Penyalahgunaan solar subsidi oleh sektor industri dan pertambangan jelas bertentangan dengan sejumlah peraturan perundang-undangan, di antaranya:

  1. Undang-Undang Nomor 22 Tahun 2001 tentang Minyak dan Gas Bumi
    Pasal 55 menyebutkan bahwa setiap orang yang menyalahgunakan pengangkutan dan/atau niaga BBM bersubsidi dapat dipidana penjara paling lama 6 (enam) tahun dan denda hingga Rp60 miliar.
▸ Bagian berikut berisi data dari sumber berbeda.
-- ==== Sys2Proof/Machine/Table.lean ====
section
/-!
DEFINITION. Table.lean: sparse tables (Assoc) and byte memories (Mem) in one canonical form: keys strictly rising, and in
a memory no byte that equals what an unlisted address reads as, which is 0 (log 15).
-/
namespace Sys2Proof.Machine

/-- The entry of a key. -/
def aget {α : Type} (k : Nat) : Assoc α → Option α
  | [] => none
  | (i, x) :: t => if i = k then some x else aget k t

/-- The entry of a key, or a default. -/
def agetD {α : Type} (k : Nat) (d : α) (t : Assoc α) : α := (aget k t).getD d

/-- Put an entry, in rising order of keys. -/
def aput {α : Type} (k : Nat) (x : α) : Assoc α → Assoc α
  | [] => [(k, x)]
  | (i, y) :: t => if k < i then (k, x) :: (i, y) :: t else if k = i then (k, x) :: t else (i, y) :: aput k x t

/-- Remove the entry of a key. -/
def adel {α : Type} (k : Nat) : Assoc α → Assoc α
  | [] => []
  | (i, y) :: t => if i = k then t else (i, y) :: adel k t

/-- The entries of the keys of a range. -/
def adropRange {α : Type} (lo hi : Nat) (t : Assoc α) : Assoc α :=
  t.filter fun e => decide (e.1 < lo) || decide (hi ≤ e.1)

/-- What an unlisted byte of memory reads as (R179, R237, log 15). -/
def unlisted : Byte := 0

/-- The byte at an address. -/
def memGet (m : Mem) (a : Nat) : Byte := agetD a unlisted m

/-- A byte written to an address; writing what an unlisted address reads as removes the entry. -/
def memPut (m : Mem) (a : Nat) (b : Byte) : Mem := if b = unlisted then adel a m else aput a b m

/-- The bytes from an address. -/
def memRead (m : Mem) (a : Nat) : Nat → List Byte
  | 0 => []
  | n + 1 => memGet m a :: memRead m (a + 1) n

/-- Bytes written from an address upward. -/
def memWrite (m : Mem) (a : Nat) : List Byte → Mem
  | [] => m
  | b :: bs => memWrite (memPut m a b) (a + 1) bs

/-- Every byte of a range reads zero: a scrub or a fill (R179, R237). -/
def memZero (m : Mem) (a n : Nat) : Mem := adropRange a (a + n) m

/-- Keys strictly rising. -/
def keysRise {α : Type} : Assoc α → Bool
  | [] => true
  | [_] => true
  | (i, _) :: (j, y) :: t => decide (i < j) && keysRise ((j, y) :: t)

/-- The canonical form of a memory. -/
def Memory.wf (m : Mem) : Bool := keysRise m && m.all fun e => e.2 != unlisted

/-- Replace the first element that satisfies p. -/
def replaceFirst {α : Type} (p : α → Bool) (f : α → α) : List α → List α
  | [] => []
  | x :: xs => if p x then f x :: xs else x :: replaceFirst p f xs

/-- Remove the first element that satisfies p. -/
def dropFirst {α : Type} (p : α → Bool) : List α → List α
  | [] => []
  | x :: xs => if p x then xs else x :: dropFirst p xs

/-- The least natural number below n that is not in a list of numbers; n when all are. -/
def leastFree (used : List Nat) : Nat → Nat → Nat
  | 0, k => k
  | n + 1, k => if used.contains k then leastFree used n (k + 1) else k

end Sys2Proof.Machine
end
  2. Peraturan Presiden Nomor 191 Tahun 2014
    Mengatur bahwa BBM bersubsidi tidak diperuntukkan bagi kegiatan industri, pertambangan, dan usaha komersial berskala besar.

  3. Peraturan BPH Migas
    Menegaskan kewajiban sektor industri dan pertambangan untuk menggunakan BBM non-subsidi sesuai peruntukan, serta mengatur pengawasan distribusi BBM secara ketat.

  4. Undang-Undang Nomor 28 Tahun 2009 tentang Pajak Daerah dan Retribusi Daerah
    Penggunaan BBM industri berimplikasi pada kewajiban pembayaran PBBKB sebagai sumber PAD. Penyalahgunaan solar subsidi berarti menghindari kewajiban pajak daerah.

  5. Undang-Undang Nomor 17 Tahun 2003 tentang Keuangan Negara
    Setiap tindakan yang menimbulkan kerugian keuangan negara dapat dikategorikan sebagai pelanggaran serius terhadap tata kelola keuangan negara.

Lanjut Herfiansyah, penyalahgunaan solar subsidi oleh industri dan tambang bukan sekadar pelanggaran administratif, melainkan kejahatan ekonomi yang secara langsung merugikan rakyat dan daerah. Ketegasan aparat penegak hukum, pengawasan aktif pemerintah daerah, serta transparansi dalam distribusi BBM menjadi kunci untuk menghentikan praktik ini.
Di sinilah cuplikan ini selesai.